That the interpretation of emotional expressions is flexible and tailored to the situation where they occur is also evident in the way observers perceive different meanings in facial expressions and vocalizations according to contextual information. Several experiments on perception of emotional expressions have demonstrated this effect (see Barrett et al., 2011 for a review of the evidence). For example, Carroll and Russell (1996) showed how even exaggerated portrayals of emotions can be perceived as expressing different emotions, or even non-emotional states when they are associated with different contexts. For instance, when participants observed a face showing the prototypical anger expression with frown eyebrows and bare teeth, they perceived it alternatively as expressive of anger, fear, or physical exertion, depending on the narrative they read about the situation that led the person to make that facial expression.

A defender of the Basic Emotion approach could reply to this argument by saying that in a psychological experiment, the participants who judge the portrayed stimuli encounter them in a context-free situation. Yet this argument can be challenged by considering that in these experiments, the context is provided by the list of emotional adjectives that the participants have to choose from to make their judgment. These lists effectively restrict the number and type of inferences that participants can make about the psychological state of the person portraying the expression, and therefore bias their perception of it (Russell, 1994; Frank and Stennett, 2001). Research has shown that when instead of close-ended questionnaires, investigators use open answers, or tasks asking participants to match two faces expressing the same emotion, agreement among participants diminishes dramatically (Nelson and Russell, 2013).

In the music domain, the biasing effect that response formats have on perception has been demonstrated in studies where researchers ask participants to rate music in non-emotional terms, such as sharpness, weight, smoothness, moisture, and temperature (Eitan and Rothschild, 2011); movement (Eitan and Granot, 2006; Sievers et al., 2013); spatial height, mass, strength, and brightness (Eitan and Timmers, 2010); and people’s traits (Watt and Ash, 1998). In all of these experiments, researchers have observed high levels of agreement in participants’ ratings, suggesting that musical meanings, just like facial and vocal expressions, are flexible, not inherent to the musical materials, and not restricted to a few standard emotional categories.
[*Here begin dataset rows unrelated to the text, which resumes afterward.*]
-- ==== Sys2Proof/Laws/FrameEvents.lean ====
section
/-! SUPPORT. What each operation of the time, pair-port, role-line and window families leaves as it was: one lemma per operation, so that no later
proof unfolds one to carry a field across it. -/

namespace Sys2Proof.Machine

namespace State

@[simp] theorem tickArbiter_frame (s : State) :
    (s.tickArbiter).pending = s.pending ∧ (s.tickArbiter).clock = s.clock ∧ (s.tickArbiter).resetLow = s.resetLow ∧
    (s.tickArbiter).letter = s.letter ∧ (s.tickArbiter).busData = s.busData ∧ (s.tickArbiter).req = s.req ∧
    (s.tickArbiter).cfg = s.cfg ∧ (s.tickArbiter).table = s.table ∧ (s.tickArbiter).aging = s.aging ∧
    (s.tickArbiter).pool = s.pool ∧ (s.tickArbiter).dq = s.dq ∧ (s.tickArbiter).port = s.port ∧
    (s.tickArbiter).hello = s.hello ∧ (s.tickArbiter).sweep = s.sweep ∧ (s.tickArbiter).driver = s.driver ∧
    (s.tickArbiter).monitor = s.monitor ∧ (s.tickArbiter).arb.role = s.arb.role ∧
    (s.tickArbiter).arb.epoch = s.arb.epoch ∧ (s.tickArbiter).arb.health = s.arb.health ∧
    (s.tickArbiter).arb.hold = s.arb.hold ∧ (s.tickArbiter).arb.takeoverTick = s.arb.takeoverTick ∧
    (s.tickArbiter).arb.yieldTaken = s.arb.yieldTaken ∧ (s.tickArbiter).arb.yieldHanded = s.arb.yieldHanded ∧
    (s.tickArbiter).arb.peer = s.arb.peer ∧ (s.tickArbiter).due = s.due ∧ (s.tickArbiter).role = s.role ∧
    (s.tickArbiter).now = s.now := by
  simp [tickArbiter, role]

@[simp] theorem tickPort_frame (s : State) :
    (s.tickPort).pending = s.pending ∧ (s.tickPort).clock = s.clock ∧ (s.tickPort).resetLow = s.resetLow ∧
    (s.tickPort).letter = s.letter ∧ (s.tickPort).busData = s.busData ∧ (s.tickPort).req = s.req ∧
    (s.tickPort).cfg = s.cfg ∧ (s.tickPort).table = s.table ∧ (s.tickPort).aging = s.aging ∧
    (s.tickPort).pool = s.pool ∧ (s.tickPort).dq = s.dq ∧ (s.tickPort).port.link = s.port.link ∧
    (s.tickPort).port.inFlight = s.port.inFlight ∧ (s.tickPort).port.carrier = s.port.carrier ∧
    (s.tickPort).port.nextSeq = s.port.nextSeq ∧ (s.tickPort).port.expected = s.port.expected ∧
    (s.tickPort).port.lastEnd = s.port.lastEnd ∧
    (s.tickPort).port.applying = s.port.applying ∧ (s.tickPort).port.sweepBegin = s.port.sweepBegin ∧
    (s.tickPort).port.sweepEnd = s.port.sweepEnd ∧ (s.tickPort).port.yieldMarker = s.port.yieldMarker ∧
    (s.tickPort).port.tx = s.port.tx ∧ (s.tickPort).hello = s.hello ∧ (s.tickPort).sweep = s.sweep ∧
    (s.tickPort).driver = s.driver ∧ (s.tickPort).monitor = s.monitor ∧ (s.tickPort).arb = s.arb ∧
    (s.tickPort).due = s.due ∧ (s.tickPort).role = s.role ∧ (s.tickPort).now = s.now := by
  unfold tickPort; simp

@[simp] theorem compareTimers_frame (s : State) :
    (s.compareTimers).pending = s.pending ∧ (s.compareTimers).clock = s.clock ∧
    (s.compareTimers).resetLow = s.resetLow ∧ (s.compareTimers).letter = s.letter ∧
    (s.compareTimers).busData = s.busData ∧ (s.compareTimers).req = s.req ∧ (s.compareTimers).cfg = s.cfg ∧
    (s.compareTimers).table = s.table ∧ (s.compareTimers).aging = s.aging ∧ (s.compareTimers).pool = s.pool ∧
    (s.compareTimers).dq = s.dq ∧ (s.compareTimers).port = s.port ∧ (s.compareTimers).hello = s.hello ∧
    (s.compareTimers).sweep = s.sweep ∧ (s.compareTimers).driver = s.driver ∧ (s.compareTimers).monitor = s.monitor ∧
    (s.compareTimers).arb = s.arb ∧ (s.compareTimers).role = s.role ∧ (s.compareTimers).now = s.now := by
  unfold compareTimers; simp

@[simp] theorem takeTick_frame (s : State) :
    (s.takeTick).pending = s.pending ∧ (s.takeTick).clock = s.clock ∧ (s.takeTick).resetLow = s.resetLow ∧
    (s.takeTick).letter = s.letter ∧ (s.takeTick).busData = s.busData ∧ (s.takeTick).req = s.req ∧
    (s.takeTick).cfg = s.cfg ∧ (s.takeTick).table = s.table ∧ (s.takeTick).aging.position = s.aging.position ∧
    (s.takeTick).pool = s.pool ∧ (s.takeTick).dq = s.dq ∧ (s.takeTick).port.link = s.port.link ∧
    (s.takeTick).port.inFlight = s.port.inFlight ∧ (s.takeTick).port.carrier = s.port.carrier ∧
    (s.takeTick).port.nextSeq = s.port.nextSeq ∧ (s.takeTick).port.expected = s.port.expected ∧
    (s.takeTick).port.lastEnd = s.port.lastEnd ∧
    (s.takeTick).port.applying = s.port.applying ∧ (s.takeTick).port.sweepBegin = s.port.sweepBegin ∧
    (s.takeTick).port.sweepEnd = s.port.sweepEnd ∧ (s.takeTick).port.yieldMarker = s.port.yieldMarker ∧
    (s.takeTick).port.tx = s.port.tx ∧ (s.takeTick).hello = s.hello ∧ (s.takeTick).sweep = s.sweep ∧
    (s.takeTick).driver = s.driver ∧ (s.takeTick).monitor = s.monitor ∧ (s.takeTick).arb.role = s.arb.role ∧
    (s.takeTick).arb.epoch = s.arb.epoch ∧ (s.takeTick).arb.health = s.arb.health ∧
    (s.takeTick).arb.hold = s.arb.hold ∧ (s.takeTick).arb.takeoverTick = s.arb.takeoverTick ∧
    (s.takeTick).arb.yieldTaken = s.arb.yieldTaken ∧ (s.takeTick).arb.yieldHanded = s.arb.yieldHanded ∧
    (s.takeTick).arb.peer = s.arb.peer ∧ (s.takeTick).role = s.role ∧ (s.takeTick).up = s.up := by
  simp [takeTick, role, up]

@[simp] theorem endMs_frame (s : State) (n : Nat) :
    (s.endMs n).pending = s.pending ∧ (s.endMs n).resetLow = s.resetLow ∧ (s.endMs n).letter = s.letter ∧
    (s.endMs n).busData = s.busData ∧ (s.endMs n).req = s.req ∧ (s.endMs n).cfg = s.cfg ∧
    (s.endMs n).table = s.table ∧ (s.endMs n).aging.position = s.aging.position ∧ (s.endMs n).pool = s.pool ∧
    (s.endMs n).dq = s.dq ∧ (s.endMs n).port.link = s.port.link ∧ (s.endMs n).port.inFlight = s.port.inFlight ∧
    (s.endMs n).port.carrier = s.port.carrier ∧ (s.endMs n).port.nextSeq = s.port.nextSeq ∧
    (s.endMs n).port.expected = s.port.expected ∧ (s.endMs n).port.lastEnd = s.port.lastEnd ∧
    (s.endMs n).port.applying = s.port.applying ∧
    (s.endMs n).port.sweepBegin = s.port.sweepBegin ∧ (s.endMs n).port.sweepEnd = s.port.sweepEnd ∧
    (s.endMs n).port.yieldMarker = s.port.yieldMarker ∧ (s.endMs n).port.tx = s.port.tx ∧
    (s.endMs n).hello = s.hello ∧ (s.endMs n).sweep = s.sweep ∧ (s.endMs n).driver = s.driver ∧
    (s.endMs n).monitor = s.monitor ∧ (s.endMs n).arb.role = s.arb.role ∧ (s.endMs n).arb.epoch = s.arb.epoch ∧
    (s.endMs n).arb.health = s.arb.health ∧ (s.endMs n).arb.hold = s.arb.hold ∧
    (s.endMs n).arb.takeoverTick = s.arb.takeoverTick ∧ (s.endMs n).arb.yieldTaken = s.arb.yieldTaken ∧
    (s.endMs n).arb.yieldHanded = s.arb.yieldHanded ∧ (s.endMs n).arb.peer = s.arb.peer ∧ (s.endMs n).role = s.role ∧
    (s.endMs n).up = s.up := by
  unfold endMs; dsimp only; split <;> simp [role, up]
In sum, the consideration of the role that contexts play biasing the perception of emotional expressions is a third argument that resolves the paradox: people tend to agree on the emotions expressed by facial gestures, vocalizations, and music, because they find significant cues in the situation, and the response format that they are asked to use to make their decision.

A Constructionist Account of the Perception of Discrete Emotions in Music

In this final section, we draw from constructionist theories of emotion (Russell, 2003; Barrett, 2006a; Barrett et al., 2007), constructionist theories of musical meaning (Cook, 2001; DeNora, 2003), and ecological theories of music perception (Dibben, 2001; Clarke, 2005) to propose an alternative view of the phenomenon of expression and perception of musical emotions. What these theories have in common is the assumption that emotional or musical meanings are not inherent in expressive behaviors and musical sounds, but emerge from the interaction of the materials (i.e., the configuration of the facial expressions, the acoustic qualities of the voice, or the structure of the musical work), the knowledge and goals of the observer, and the characteristics of the situation where the expressive behavior or musical work occurs.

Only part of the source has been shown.